EXERCISE REQUIREMENTS:
Whenever a line in the data holds the string "srcNan", pull that line out.

(Dataset entries)
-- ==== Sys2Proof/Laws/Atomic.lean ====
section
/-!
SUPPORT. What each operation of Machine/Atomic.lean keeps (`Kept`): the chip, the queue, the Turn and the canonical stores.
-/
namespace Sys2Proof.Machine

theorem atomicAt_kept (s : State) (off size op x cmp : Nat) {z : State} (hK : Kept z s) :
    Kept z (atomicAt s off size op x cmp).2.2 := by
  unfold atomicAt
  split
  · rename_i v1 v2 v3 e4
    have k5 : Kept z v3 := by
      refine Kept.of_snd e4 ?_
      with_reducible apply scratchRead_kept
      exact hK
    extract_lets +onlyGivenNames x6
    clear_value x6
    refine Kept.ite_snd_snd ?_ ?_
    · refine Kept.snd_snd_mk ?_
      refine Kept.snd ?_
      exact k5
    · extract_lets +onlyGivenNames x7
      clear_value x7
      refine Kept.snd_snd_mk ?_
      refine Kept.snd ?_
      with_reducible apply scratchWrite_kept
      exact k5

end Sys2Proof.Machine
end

==

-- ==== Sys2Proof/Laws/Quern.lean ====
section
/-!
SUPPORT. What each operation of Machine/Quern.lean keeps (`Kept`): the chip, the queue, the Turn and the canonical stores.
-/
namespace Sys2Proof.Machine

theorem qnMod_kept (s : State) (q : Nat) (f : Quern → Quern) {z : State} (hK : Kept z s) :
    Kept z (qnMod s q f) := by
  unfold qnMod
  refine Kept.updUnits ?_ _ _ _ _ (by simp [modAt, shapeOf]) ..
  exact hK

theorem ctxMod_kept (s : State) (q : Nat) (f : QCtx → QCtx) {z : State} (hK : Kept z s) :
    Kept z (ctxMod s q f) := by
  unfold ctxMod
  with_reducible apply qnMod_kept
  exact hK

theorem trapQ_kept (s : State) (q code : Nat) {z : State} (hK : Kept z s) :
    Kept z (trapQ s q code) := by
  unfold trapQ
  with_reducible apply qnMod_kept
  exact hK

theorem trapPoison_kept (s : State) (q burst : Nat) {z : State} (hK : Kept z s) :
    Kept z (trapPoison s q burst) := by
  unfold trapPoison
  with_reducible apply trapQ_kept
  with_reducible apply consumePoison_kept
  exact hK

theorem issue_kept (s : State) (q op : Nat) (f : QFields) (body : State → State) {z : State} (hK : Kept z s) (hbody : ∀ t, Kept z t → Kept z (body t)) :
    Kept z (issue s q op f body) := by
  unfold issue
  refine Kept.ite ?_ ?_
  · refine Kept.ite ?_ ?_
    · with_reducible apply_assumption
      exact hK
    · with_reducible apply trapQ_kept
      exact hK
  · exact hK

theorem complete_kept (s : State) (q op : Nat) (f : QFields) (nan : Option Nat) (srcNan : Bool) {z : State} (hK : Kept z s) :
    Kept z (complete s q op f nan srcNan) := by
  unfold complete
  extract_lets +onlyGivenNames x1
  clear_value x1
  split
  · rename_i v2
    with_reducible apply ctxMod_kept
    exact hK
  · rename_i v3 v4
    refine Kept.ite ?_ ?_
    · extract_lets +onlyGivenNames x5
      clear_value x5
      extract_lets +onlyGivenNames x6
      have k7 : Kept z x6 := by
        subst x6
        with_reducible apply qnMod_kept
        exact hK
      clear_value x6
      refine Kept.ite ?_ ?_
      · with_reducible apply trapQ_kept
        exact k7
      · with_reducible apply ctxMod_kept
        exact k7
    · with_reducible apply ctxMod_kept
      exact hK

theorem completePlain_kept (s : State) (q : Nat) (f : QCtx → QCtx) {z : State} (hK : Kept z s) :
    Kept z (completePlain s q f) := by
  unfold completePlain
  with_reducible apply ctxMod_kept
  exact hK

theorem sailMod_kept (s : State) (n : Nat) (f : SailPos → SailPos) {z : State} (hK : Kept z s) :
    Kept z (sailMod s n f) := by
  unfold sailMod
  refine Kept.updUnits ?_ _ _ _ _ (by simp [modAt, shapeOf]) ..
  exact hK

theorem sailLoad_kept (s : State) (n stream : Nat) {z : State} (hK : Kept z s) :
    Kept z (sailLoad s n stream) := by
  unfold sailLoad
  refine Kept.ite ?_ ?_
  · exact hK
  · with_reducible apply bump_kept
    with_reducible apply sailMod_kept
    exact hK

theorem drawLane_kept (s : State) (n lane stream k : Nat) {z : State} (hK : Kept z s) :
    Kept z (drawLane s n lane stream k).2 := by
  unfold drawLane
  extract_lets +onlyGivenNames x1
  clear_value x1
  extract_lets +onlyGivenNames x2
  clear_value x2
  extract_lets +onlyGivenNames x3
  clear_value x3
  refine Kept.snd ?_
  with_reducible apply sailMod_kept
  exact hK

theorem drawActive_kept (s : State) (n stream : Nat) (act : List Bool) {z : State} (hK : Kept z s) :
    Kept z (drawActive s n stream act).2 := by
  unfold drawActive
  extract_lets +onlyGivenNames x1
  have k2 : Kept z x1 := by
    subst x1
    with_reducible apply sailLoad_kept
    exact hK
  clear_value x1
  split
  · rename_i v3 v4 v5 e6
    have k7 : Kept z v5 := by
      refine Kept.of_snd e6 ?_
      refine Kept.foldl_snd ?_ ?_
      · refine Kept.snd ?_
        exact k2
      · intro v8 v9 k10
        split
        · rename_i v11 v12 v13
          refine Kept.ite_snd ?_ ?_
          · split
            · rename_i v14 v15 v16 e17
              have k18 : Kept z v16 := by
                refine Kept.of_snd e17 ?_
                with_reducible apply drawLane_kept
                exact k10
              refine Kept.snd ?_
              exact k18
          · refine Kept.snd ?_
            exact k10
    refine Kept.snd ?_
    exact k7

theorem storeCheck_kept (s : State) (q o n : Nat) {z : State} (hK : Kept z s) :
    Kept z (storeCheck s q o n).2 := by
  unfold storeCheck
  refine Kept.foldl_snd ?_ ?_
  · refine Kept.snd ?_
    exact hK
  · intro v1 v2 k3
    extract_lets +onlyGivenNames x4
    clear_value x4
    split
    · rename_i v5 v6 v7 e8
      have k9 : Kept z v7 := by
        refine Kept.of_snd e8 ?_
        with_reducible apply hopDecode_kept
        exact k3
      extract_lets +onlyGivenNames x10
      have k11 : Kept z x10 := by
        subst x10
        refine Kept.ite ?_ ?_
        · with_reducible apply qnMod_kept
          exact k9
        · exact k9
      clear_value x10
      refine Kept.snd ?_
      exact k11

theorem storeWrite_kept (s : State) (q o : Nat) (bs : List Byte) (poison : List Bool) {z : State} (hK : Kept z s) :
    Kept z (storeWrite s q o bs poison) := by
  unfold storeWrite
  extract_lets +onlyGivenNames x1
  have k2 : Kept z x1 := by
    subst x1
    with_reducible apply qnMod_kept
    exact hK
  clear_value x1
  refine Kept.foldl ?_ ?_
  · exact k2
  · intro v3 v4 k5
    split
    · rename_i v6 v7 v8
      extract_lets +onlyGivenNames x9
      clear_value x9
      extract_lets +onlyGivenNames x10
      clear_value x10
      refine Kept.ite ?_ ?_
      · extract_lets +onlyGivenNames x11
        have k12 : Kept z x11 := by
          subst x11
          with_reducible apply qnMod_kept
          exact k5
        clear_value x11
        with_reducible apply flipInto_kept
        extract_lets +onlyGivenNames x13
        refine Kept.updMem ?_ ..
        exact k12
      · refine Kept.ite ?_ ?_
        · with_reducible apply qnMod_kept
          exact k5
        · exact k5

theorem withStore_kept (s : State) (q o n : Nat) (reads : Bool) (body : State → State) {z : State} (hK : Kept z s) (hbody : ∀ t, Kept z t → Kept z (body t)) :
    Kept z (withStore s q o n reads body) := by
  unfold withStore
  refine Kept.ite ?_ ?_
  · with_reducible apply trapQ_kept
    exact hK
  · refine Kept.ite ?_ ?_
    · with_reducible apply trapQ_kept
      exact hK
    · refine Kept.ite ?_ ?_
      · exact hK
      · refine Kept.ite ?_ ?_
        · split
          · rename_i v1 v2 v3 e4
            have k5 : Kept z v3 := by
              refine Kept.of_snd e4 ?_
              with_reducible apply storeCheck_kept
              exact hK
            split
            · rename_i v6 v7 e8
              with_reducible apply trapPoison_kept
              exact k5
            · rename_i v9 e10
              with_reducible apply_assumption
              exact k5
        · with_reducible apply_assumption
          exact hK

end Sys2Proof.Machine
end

SOLUTION FOR THIS PROBLEM:
theorem complete_kept (s : State) (q op : Nat) (f : QFields) (nan : Option Nat) (srcNan : Bool) {z : State} (hK : Kept z s) :
    Kept z (complete s q op f nan srcNan) := by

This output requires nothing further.